--- The input ---

-- ==== Sys2Proof/Tests/Slice0.lean ====
section
/-! SUPPORT. Tests against the vectors of spec/95_test_vectors.md and the examples of the rules (named in each comment), and a witness
for the hypotheses of every obligation that has any. -/

namespace Sys2Proof.Tests

open Sys2Proof Sys2Proof.Machine

/-! ## Well-formedness and decoding -/

/-- R72: the length field has eight bytes. -/
theorem test_wf_refuses_ninth_length_byte :
    Instr.wf (.feedbytes 9 (.lengthField 0)) = false ∧ Instr.wf (.feedbytes 8 (.lengthField 0)) = true := by decide

/-- V-N1 to V-N9: the words written out from R61 to R65. -/
theorem test_decode_commands :
    decodeCmd 0b0001_0000_0000_0000_0000_0000_0000_0000 = .ok .init ∧
    decodeCmd 0b0010_0000_0000_0000_1111_1111_1111_1111 = .ok (.feed 65535) ∧
    decodeCmd 0b0011_0000_1111_1111_1111_1111_1111_1111 = .ok (.fill 0xFF 65535) ∧
    decodeCmd 0b0011_0000_1000_0000_0000_0000_0000_0000 = .ok (.fill 0x80 0) ∧
    decodeCmd 0b0100_0000_0000_0000_0000_0000_0000_0000 = .ok .final := by decide

/-- V-N10 to V-N20: the illegal words. -/
theorem test_decode_illegal :
    decodeCmd 0x00000000 = .error .opcode ∧ decodeCmd 0x10000001 = .error .len ∧ decodeCmd 0x11000000 = .error .rsv1 ∧
    decodeCmd 0x20010000 = .error .value ∧ decodeCmd 0x21000003 = .error .rsv1 ∧ decodeCmd 0x31610040 = .error .rsv1 ∧
    decodeCmd 0x40000001 = .error .len ∧ decodeCmd 0x40FF0000 = .error .value ∧ decodeCmd 0x50000000 = .error .opcode ∧
    decodeCmd 0xF0000000 = .error .opcode ∧ decodeCmd 0xFFFFFFFF = .error .rsv1 := by decide

/-- V-T1, V-T5, V-T6, V-T8, V-T9, V-T11, V-T12, V-T15: the bit patterns of the step index. -/
theorem test_decode_steps :
    decodeStep 0b000000 = .stepF 0 ∧ decodeStep 0b001111 = .stepF 15 ∧ decodeStep 0b010000 = .stepG 0 ∧
    decodeStep 0b011111 = .stepG 15 ∧ decodeStep 0b100000 = .stepH 0 ∧ decodeStep 0b101111 = .stepH 15 ∧
    decodeStep 0b110000 = .stepI 0 ∧ decodeStep 0b111111 = .stepI 15 := by decide

/-- R60, R77: PUSHBYTE, FEEDBYTES, COMPRESS and SERIALIZE have no code. -/
theorem test_unencoded :
    encode .compress = .unencoded ∧ encode (.pushbyte 0) = .unencoded ∧ encode (.feedbytes 1 .din) = .unencoded ∧
    encode .serialize = .unencoded ∧ decode .unencoded = .error .unencoded := by decide

/-- The host's numbering: a command word as it stands, a step index in one byte. -/
theorem test_decodeTableWord :
    decodeTableWord 32 0x30610040 = some (.fill 0x61 64) ∧ decodeTableWord 8 0x21 = some (.stepH 1) ∧
    decodeTableWord 6 0x3F = some (.stepI 15) ∧ decodeTableWord 8 0x40 = none ∧ decodeTableWord 32 0 = none := by decide

/-! ## Primitives and tables -/

/-- V-P1 to V-P9. -/
theorem test_rotl32 :
    rotl32 0x80000000 1 = 0x00000001 ∧ rotl32 0x00000001 31 = 0x80000000 ∧ rotl32 0x12345678 4 = 0x23456781 ∧
    rotl32 0x12345678 16 = 0x56781234 ∧ rotl32 0xD76AA4F7 7 = 0xB5527BEB ∧ rotl32 0x89ABCDEF 21 = 0xBDF13579 := by decide

/-- V-P18, V-P20 and V-P22. -/
theorem test_little_endian :
    leWord 0x61 0x62 0x63 0x80 = 0x80636261 ∧ leBytes 4 (0xD98C1DD4 : Word) = [0xD4, 0x1D, 0x8C, 0xD9] ∧
    leBytes 8 (0x0123456789ABCDEF : BitVec 64) = [0xEF, 0xCD, 0xAB, 0x89, 0x67, 0x45, 0x23, 0x01] := by decide

/-- V-A10: all eight rows of the truth table in every nibble. -/
theorem test_aux :
    auxF 0x0F0F0F0F 0x33333333 0x55555555 = 0x53535353 ∧ auxG 0x0F0F0F0F 0x33333333 0x55555555 = 0x27272727 ∧
    auxH 0x0F0F0F0F 0x33333333 0x55555555 = 0x69696969 ∧ auxI 0x0F0F0F0F 0x33333333 0x55555555 = 0x9C9C9C9C := by decide
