/-- OP 0x21: R189. -/
def decodeOp21 (f : Nat) (b e : W32) : Except StaticTrap Instr :=
  match f with
  | 0 =>
    do
      let dst := e.getLsbD 31
      let adv := e.getLsbD 30
      let fmt := e.extractLsb' 28 2
      let col0 := e.extractLsb' 18 10
      let pitch := e.extractLsb' 8 10
      let pe := e.getLsbD 7
      let ev := e.extractLsb' 0 4
      resv ((e.extractLsb' 4 3 != 0) || (fS2 b != 0) || (pitch == 0) || (adv && !dst) || (!pe && ev != 0))
      let d ← opTR dst (fD b)
      let a ← op4s (fS1 b)
      .ok (.mlogst d a adv fmt col0 pitch pe ev)
  | 1 =>
    do
      let rowsm1 := e.extractLsb' 24 8
      let rlen := e.extractLsb' 14 10
      let tag := e.extractLsb' 10 4
      let acc := e.getLsbD 9
      let pe := e.getLsbD 7
      let ev := e.extractLsb' 0 4
      let b' := src (fS2 b)
      resv ((e.extractLsb' 8 1 != 0) || (e.extractLsb' 4 3 != 0) || (rlen == 0) || (tag == 0) || (tag == 15) || (!pe && ev != 0))
      let d ← op4 (fD b)
      let a ← opReg (fS1 b)
      .ok (.tld d a b' rowsm1 rlen tag acc pe ev)
  | 2 =>
    do
      let rowsm1 := e.extractLsb' 24 8
      let rlen := e.extractLsb' 14 10
      let acc := e.getLsbD 9
      let pe := e.getLsbD 7
      let ev := e.extractLsb' 0 4
      let b' := src (fS2 b)
      resv ((e.extractLsb' 10 4 != 0) || (e.extractLsb' 8 1 != 0) || (e.extractLsb' 4 3 != 0) || (rlen == 0) || (!pe && ev != 0))
      let d ← op4 (fD b)
      let a ← opReg (fS1 b)
      .ok (.tst d a b' rowsm1 rlen acc pe ev)
  | 3 =>
    do
      let ng := e.extractLsb' 10 10
      let rm := e.extractLsb' 4 2
      let tgt := e.extractLsb' 0 4
      resv ((e.extractLsb' 20 12 != 0) || (e.extractLsb' 6 4 != 0) || (fS2 b != 0) || [0,12,13,15].contains tgt.toNat || (rm != 0 && [8,9,10,11].contains tgt.toNat) || (ng == 0))
      let d ← op4 (fD b)
      let a ← op4s (fS1 b)
      .ok (.tcvt d a ng rm tgt)
  | 4 =>
    do
      let b' := src (fS2 b)
      let d ← op4 (fD b)
      let a ← op4s (fS1 b)
      .ok (.ttrn d a b')
  | 5 =>
    do
      resv ((fS2 b != 0))
      let d ← op4 (fD b)
      let a ← imm 4 (fS1 b)
      operand (decide (a.toNat ≤ 14))
      .ok (.tzero d a)
  | 6 =>
    do
      let discard := e.getLsbD 0
      let a := src (fS1 b)
      resv ((e.extractLsb' 1 31 != 0) || (fS2 b != 0))
      let d ← op3 (fD b)
      .ok (.ringcfg d a discard)
  | 7 =>
    do
      let d := fD b
      resv ((fS2 b != 0))
      let a ← op3s (fS1 b)
      .ok (.ringst d a)
  | _ => .error .reservedCell
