/-- What the device keeps of a cut copy beside its record (12 R365): the admission its landings had (R370), of a buffer object
at another package its shadow, size and visible backing, the first failure it met, its line and slot, and what a CPYC holds for
its publish. -/
structure CutKeep where
  landings : List Landing
  bo : Option (Nat × Nat × Bool)
  faddr : Nat
  facc : Nat
  place : Option (Nat × Nat)
  status : Nat := 0
  buf : List Byte := []
  deriving DecidableEq, Repr, Inhabited

/-- What the device keeps of a sequencer's pending errors beside its record (12 R367): the address and the access that their
trap records will hold (R354), of which the record has no field. -/
structure SeqKeep where
  faults : List EngFault
  storeErr : Option StoreErr
  /-- base of a transfer that has been interrupted (07 R206) -/
  xbase : Nat := 0
  deriving DecidableEq, Repr, Inhabited

/-- What the device keeps of a core beside its section: of its four sequencers, and the held completions in their order, with
the mark of a tile operation's (06 R186). -/
structure CoreKeep where
  seqs : List SeqKeep
  held : List (Nat × Bool)
  deriving DecidableEq, Repr, Inhabited

/-- A vector clock of four 32-bit entries (09 R282). -/
structure Clock where
  c0 : W32 := 0
  c1 : W32 := 0
  c2 : W32 := 0
  c3 : W32 := 0
  deriving DecidableEq, Repr, Inhabited

/-- What the scheduler holds of a queued record beside its 64 bytes in the queue area. A record elsewhere is named by
die, slot and generation. -/
structure QRec where
  slot : Nat
  cls : SlotCls := .free
  st : RecSt := .ready
  /-- effective level, wait and skip counts (R341, R342), and the order of its last entry -/
  level : Nat := 0
  wait : Nat := 0
  skip : Nat := 0
  ent : Nat := 0
  /-- order of its queuing: the first of several lane turns (R337), the oldest armed record of a tag (R333) -/
  born : Nat := 0
  /-- die-level reservations held since dispatch: spawns and sends (R334) -/
  held : Bool := false
  rspawn : Nat := 0
  rsend : Nat := 0
  /-- spawns outstanding and sends unconsumed of the task (08 R252, R264) -/
  spawns : Nat := 0
  sends : Nat := 0
  /-- the task that spawned it, and its session, charged for the spawn (R252) -/
  issuer : Option (Nat × Nat × Nat) := none
  spawner : Option Nat := none
  /-- the parent, while PARENT is set (R252) -/
  link : Option (Nat × Nat × Nat) := none
  /-- root that a QWAIT of the task awaits (R261) -/
  awaits : Option Nat := none
  /-- the boot core of a service task (R331) -/
  boot : Option Nat := none
  /-- the save area held since dispatch, and the layout of the context saved in it -/
  area : Option Nat := none
  ctx : Option Nat := none
  /-- the die whose pool the area is of, when the record has moved -/
  areaDie : Option Nat := none
  /-- the cut-copy records of that context (12 R365) -/
  cuts : List (List Word) := []
  keeps : List CutKeep := []
  /-- and of its cores -/
  coreKeeps : List CoreKeep := []
  /-- the handle the record was given where it was queued, once it has moved to another die (08 R251) -/
  name : Option Word := none
  /-- the clock that the context's own writes have reached, once it has moved (09 R274) -/
  reach : Clock := {}
  /-- the worst status that a core of a gang has recorded at TEND (01 R38) -/
  ended : Nat := 0
  /-- a kill that came during the save (12 R369) -/
  killed : Bool := false
  /-- a state-absent restore failed: ECC_UE is raised at the resumed instruction (10 R322) -/
  eccNext : Bool := false
  deriving DecidableEq, Repr, Inhabited

/-- A submission window of one function (11 R328). -/
structure Window where
  record : Store Byte := []
  graph : Store Byte := []
  subCnt : Nat := 0
  subSt : Nat := 0
  handle : Word := 0
  nacc : Word := 0
  nref : Word := 0
  deriving DecidableEq, Repr, Inhabited

/-- A boot mailbox (11 R330). -/
structure Boot where
  w0 : Word := 0
  w1 : Word := 0
  w2 : Word := 0
  rstat : Nat := 0
  state : Nat := 0
  deriving DecidableEq, Repr, Inhabited

/-- A package write not yet propagated: byte keys and values to be sent home, and keys that their home holds already (09 R282). -/
structure PkgWrite where
  bytes : List (Nat × Byte)
  homed : List Nat := []
  deriving DecidableEq, Repr

/-- An item sent to a die and not yet applied there: a write, or a notice without bytes (09 R283). -/
structure InItem where
  src : Die
  vc : Clock
  bytes : List (Nat × Byte)
  deriving DecidableEq, Repr

/-- A request to HBM4E waiting at a pseudo-channel (10 R307 to R310). -/
structure MemReq where
  chan : Nat
  cls : Nat
  deadline : Option Int
  late : Bool
  granule : Nat
  requester : Nat
  deriving DecidableEq, Repr

/-- A pod request sent and not yet answered (14 R393). -/
structure PodReq where
  rtag : Nat
  pkg : Nat
  core : Nat
  seq : SeqId
  op : Nat
  copy : Bool
  /-- the stretch it concerns: its physical address at the home, and its virtual address -/
  key : Nat := 0
  va : Nat := 0
  deriving DecidableEq, Repr

/-- A command of a die engine (13 R377). -/
structure EngCmd where
  src : Nat
  dst : Nat
  len : Nat
  zero : Bool
  deriving DecidableEq, Repr

/-- A route of the pod (14 R396, R404). -/
structure Route where
  ports : BitVec 16 := 0
  valid : Bool := false
  deriving DecidableEq, Repr, Inhabited

/-- An edge of a launch graph, with its successor's die (11 R332): the die whose edge store holds it, where its predecessor is
queued, and the successor's slot. -/
structure Edge where
  store : Nat
  predDie : Nat
  pred : Nat
  succ : Nat
  deriving DecidableEq, Repr
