/-- Step 5: the combiner reads every member's A32, at the granule of its arrival, and writes its own. -/
def joinCombine (mode : Nat) (group : List Nat) (s : State) : State :=
  let c0 := group.headD 0
  let k0 := s.core c0
  let m := k0.mat
  let (k, f) := (cells m.m m.n).foldl (fun (a : Core × Fl) p =>
    let vs := group.map (fun c => let k := s.core c; k.accGet k.mat.joinBase p.1 p.2)
    let (v, g) := joinSum mode vs
    (a.1.accPut m.joinBase p.1 p.2 v, a.2 ||| g)) (k0, 0)
  let k := k.keepBad k0 m.joinBase (3 * m.m) (accEl m.m m.n) (fun _ => false)
  s.setCore c0 { k with cm := { k.cm with fl := k.cm.fl ||| f } }

/-- Steps 4 to 6: the member that arrives last makes the exchange, and every member's MJOIN ends with it. -/
def joinMeet (s : State) : Out :=
  let mode := s.me.mat.mode
  let group := joinGroup s.cur.core mode
  if group.all (fun g => (s.core g).mat.joinAt == some mode) then
    .next ((joinCombine mode group s).modCores (fun k =>
      let pl := nextPlace k k.cm 1
      let gs := granRange k.mat.joinBase (3 * k.mat.m)
      { k.use .cm gs gs with
               mat := { k.mat with joinAt := none }
               cm := { k.cm with line := pl.1, slot := pl.2, run := restAt k.halting k.cm.run } }) group)
  else stallP s

/-- MJOIN: a member that has arrived waits at the accumulator it arrived with (04 R141). -/
def execMjoin (s : State) : Out :=
  let k := s.me
  if k.mat.joinAt.isSome then joinMeet s
  else if !k.mat.sv then trap tOperand s
  else match accFor s k.mat.acc k.mat.m with
    | .error e => trap e s
    | .ok b =>
      if k.tiles ≠ [] then stall s
      else if k.accBad b then trap (tEcc 0 0) s
      else
        let s := promoted b s
        if k.mat.mode < 2 then done 1 s
        else joinMeet (s.modMe (fun k => { k with mat := { k.mat with joinAt := some k.mat.mode, joinBase := b } }))

/-! ## Stores from the accumulator (R189 to R191) -/

/-- Format code of MLOGST: tag and width. -/
def logstTag (f : Nat) : Tag := if f = 0 then Tag.l16 else if f = 1 then Tag.l8 else if f = 2 then Tag.bf16 else Tag.bx4
def logstW (f : Nat) : Nat := if f = 0 then 16 else if f = 1 then 8 else if f = 2 then 16 else 4

/-- One piece of a result: byte offset in the element area with its bytes, and for BX4 its row, block in the row, scale
and special. -/
structure Patch where
  off : Nat
  bytes : List Byte
  meta' : Option (Nat × Nat × Nat × Nat)

/-- The result of MLOGST as patches, and its flags (R190). -/
def logstPatches (k : Core) (b m n fmt col0 pb : Nat) : List Patch × Fl :=
  if fmt = 3 then
    (List.range m).foldl (fun (a : List Patch × Fl) i =>
      (List.range (n / 32)).foldl (fun (a : List Patch × Fl) q =>
        let xs := (List.range 32).map (fun j => fp32.decode (k.accGet b i (32 * q + j)))
        let (els, sc, sp, f) := bx4Block xs
        let blk := col0 / 32 + q
        (a.1 ++ [{ off := i * pb + 16 * blk, bytes := natLE 16 (packElems 4 els), meta' := some (i, blk, sc, sp) }], a.2 ||| f)) a) ([], 0)
  else
    (cells m n).foldl (fun (a : List Patch × Fl) p =>
      let v := fp32.decode (k.accGet b p.1 p.2)
      let (e, f) := if fmt = 2 then bf16.encode .rne false v else toLog (if fmt = 0 then l16 else l8) v
      let w := logstW fmt / 8
      (a.1 ++ [{ off := p.1 * pb + (col0 + p.2) * w, bytes := natLE w e, meta' := none }], a.2 ||| f)) ([], 0)
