/-- The rules of R15 on the eight words of a record. -/
def recFieldsOk (ws : List Word) : Bool :=
  let f (i h l : Nat) : Nat := bitsOf (ws.getD i 0).toNat h l
  f 0 63 48 == 0 && f 1 63 52 == 0 && f 2 63 40 == 0 && f 3 63 47 == 0 && f 4 63 46 == 0 && f 5 63 54 == 0 && f 6 63 46 == 0 &&
  decide (f 0 41 40 < 2) && decide (f 3 46 44 < 6) && f 0 47 46 != 3 &&
  (decide (f 5 26 20 ≤ 64) || f 5 26 20 == 127) && !(f 5 19 0 == 0 && f 5 26 20 != 127)

def wordsAt (s : State) (pa n : Nat) : List Word := (List.range n).map (fun i => s.rd64 (pa + 8 * i))
def putWords (s : State) (pa : Nat) (ws : List Word) : State := s.putBytes pa (ws.flatMap (fun w => natLE 8 w.toNat))
/-- Replace bits of one word of a list. -/
def setW (ws : List Word) (i h l v : Nat) : List Word := ws.set i (BitVec.ofNat 64 (setBits (ws.getD i 0).toNat h l v))

/-! ## Slots and handles (R326, 08 R251) -/

def DieSt.rec? (x : DieSt) (slot : Nat) : Option QRec := x.recs.find? (fun r => r.slot == slot)
def State.rec? (s : State) (d slot : Nat) : Option QRec := (s.die d).rec? slot
def modRec (s : State) (d slot : Nat) (f : QRec → QRec) : State :=
  s.modDie d (fun x => { x with recs := x.recs.map (fun r => if r.slot == slot then f r else r) })

/-- A reference by die, slot and generation names a record that still exists. -/
def refLive (s : State) (r : Nat × Nat × Nat) : Bool := slotGen s r.1 r.2.1 == r.2.2 && (s.rec? r.1 r.2.1).isSome

/-- Die and slot of a physical address in a queue area. -/
def slotAt (s : State) (pa : Nat) : Option (Nat × Nat) :=
  (List.range 4).findSome? (fun d =>
    let b := (s.die d).qbase.toNat
    if b ≤ pa && decide (pa < b + 64 * (s.die d).qsize) && (pa - b) % 64 == 0 then some (d, (pa - b) / 64) else none)
/-- The record a task handle names, while it is not retired: one that has moved keeps its handle. -/
def handleRec (s : State) (h : Word) : Option (Nat × Nat) :=
  if bitsOf h.toNat 47 46 ≠ 0 then none
  else match (List.range 4).findSome? (fun d => ((s.die d).recs.find? (fun r => r.name == some h)).map (fun r => (d, r.slot))) with
    | some p => some p
    | none => match slotAt s (bitsOf h.toNat 45 0) with
      | some (d, n) => if refLive s (d, n, bitsOf h.toNat 63 48) && ((s.rec? d n).bind (·.name)).isNone then some (d, n) else none
      | none => none

/-- The cores of the package that run a record. -/
def coresOf (s : State) (d slot : Nat) : List Nat :=
  (List.range 64).filterMap (fun i => match (s.core (64 * d + i)).task with
    | some t => if t.die.val == d && t.qslot == slot then some (64 * d + i) else none
    | none => none)

/-! ## Slots of each class, and what dispatched tasks reserve (R326, R334, 08 R252) -/

def classCount (x : DieSt) (c : SlotCls) : Nat := (x.recs.filter (fun r => r.cls == c)).length
/-- Reserved slots in use that no dispatched task of the die holds in its reservation. -/
def orphans (s : State) (d : Nat) : Nat :=
  ((s.die d).recs.filter (fun r => r.cls == .reserved && !(match r.issuer with
    | some i => i.1 == d && refLive s i && ((s.rec? d i.2.1).map (·.held)).getD false
    | none => false))).length
def freeReserved (s : State) (d : Nat) : Nat :=
  (s.die d).resv - ((((s.die d).recs.filter (·.held)).map (·.rspawn)).sum + orphans s d)
def freeSends (s : State) (d : Nat) : Nat := (s.die d).sendpool - (((s.die d).recs.filter (·.held)).map (·.rsend)).sum
def freeSlots (s : State) (d : Nat) : Nat :=
  (s.die d).qsize - (s.die d).resv - (s.die d).armmax - classCount (s.die d) .free

/-- A slot of the queue area that no record occupies: the device's choice among them, taken from a free value. -/
def pickSlot (s : State) (d : Nat) : Nat × State :=
  let (n, s) := s.draw
  let used := (s.die d).recs.map (·.slot)
  let q := (s.die d).qsize
  let rec go : Nat → Nat → Nat
    | 0, i => i
    | m + 1, i => if used.contains i then go m ((i + 1) % q) else i
  (go used.length (n % q), s)

/-! ## Images (R344) -/

structure ImgEntry where
  gen : Nat
  asid : Nat
  nlines : Nat
  vbase : Nat
  deriving DecidableEq, Repr

def imgEntry (s : State) (d h : Nat) : Option ImgEntry :=
  let it := (s.die d).itab.toNat
  let w0 := (s.rd64 (bitsOf it 45 12 * 4096 + 16 * h)).toNat
  let w1 := (s.rd64 (bitsOf it 45 12 * 4096 + 16 * h + 8)).toNat
  if h ≤ bitsOf it 63 48 && w1.testBit 63 then
    some { gen := bitsOf w0 63 48, asid := bitsOf w0 47 32, nlines := bitsOf w0 12 0, vbase := bitsOf w1 51 0 }
  else none

/-- Read `n` bytes of an image from virtual address `va` (X permission). -/
def readImage (s : State) (d sid : Nat) (e : ImgEntry) (off n : Nat) : Except (TrErr × Nat) (State × List Byte) :=
  match transLines d sid e.asid .x (lineList (e.vbase + off) n) s with
  | .error x => .error x
  | .ok (s, ps) =>
    match loaderRead d ps s with
    | .error a => .error (.ecc, a)
    | .ok r => .ok (r.2, r.1)

/-- 64-bit words of a byte list, word k at key k. -/
def bytesWords (bs : List Byte) : Store Word :=
  (List.range (bs.length / 8)).foldl (fun (m : Store Word) i => m.set 0 i (BitVec.ofNat 64 (leNat ((bs.drop (8 * i)).take 8)))) []

/-- The header of an image as the checks at queuing see it (code 3, 5 and 6 of R329), where it can be read. -/
def imgHeader (s : State) (d h : Nat) : Option Loaded :=
  match imgEntry s d h with
  | none => none
  | some e =>
    match readImage s d 0 e 0 128 with
    | .error _ => none
    | .ok (_, bs) =>
      let hdr := bytesWords bs
      some { image := h, gen := e.gen, asid := e.asid, vbase := e.vbase, nlines := e.nlines,
             hlines := bitsOf (hdr.get 0 0).toNat 47 40, hdr := hdr }

/-- The first touch that reading an image's header is (10 R301), for session `sid`. -/
def touchImage (s : State) (d sid h : Nat) : State :=
  match imgEntry s d h with
  | none => s
  | some e => match readImage s d sid e 0 128 with
    | .error _ => s
    | .ok r => r.1
/-- The same for the image that a record names. -/
def touchRecord (s : State) (d : Nat) (ws : List Word) : State :=
  touchImage s d (bitsOf (ws.getD 3 0).toNat 19 0) (bitsOf (ws.getD 0 0).toNat 31 0)

/-! ## Candidates (R335) -/

/-- Keys i below n for which a listed byte stands in entry i of `w` bytes from `base`. -/
def listedIdx (s : State) (base n w : Nat) : List Nat :=
  (s.mem.filter (fun e => decide (base ≤ e.1) && decide (e.1 < base + n * w))).foldl
    (fun l e => if l.contains ((e.1 - base) / w) then l else l ++ [(e.1 - base) / w]) []

/-- Leaves of home 01 below a table node. -/
def leaves01 (s : State) : Nat → Nat → List Nat
  | 0, _ => []
  | f + 1, node => (listedIdx s node 512 8).flatMap (fun i =>
    let e := (s.rd64 (node + 8 * i)).toNat
    if !bit e 0 then [] else if bit e 1 then leaves01 s f (bitsOf e 45 12 * 4096) else if bitsOf e 9 8 = 1 then [e] else [])

/-- Home-01 pages of an address space table: ASID, logical core and SRAM offset. -/
def pinnedPages (s : State) (d : Nat) : List (Nat × Nat × Nat) :=
  let t := (s.die d).asidtab.toNat
  (listedIdx s t 65536 8).flatMap (fun a =>
    let e := (s.rd64 (t + 8 * a)).toNat
    if bit e 0 then (leaves01 s 4 (bitsOf e 45 12 * 4096)).map (fun l => (a, bitsOf l 53 46, bitsOf l 21 16 * 65536)) else [])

---

Problem statement: Which lines of the records contain the word "ofNat"? Copy each of them.

Answer section:
def setW (ws : List Word) (i h l v : Nat) : List Word := ws.set i (BitVec.ofNat 64 (setBits (ws.getD i 0).toNat h l v))
  (List.range (bs.length / 8)).foldl (fun (m : Store Word) i => m.set 0 i (BitVec.ofNat 64 (leNat ((bs.drop (8 * i)).take 8)))) []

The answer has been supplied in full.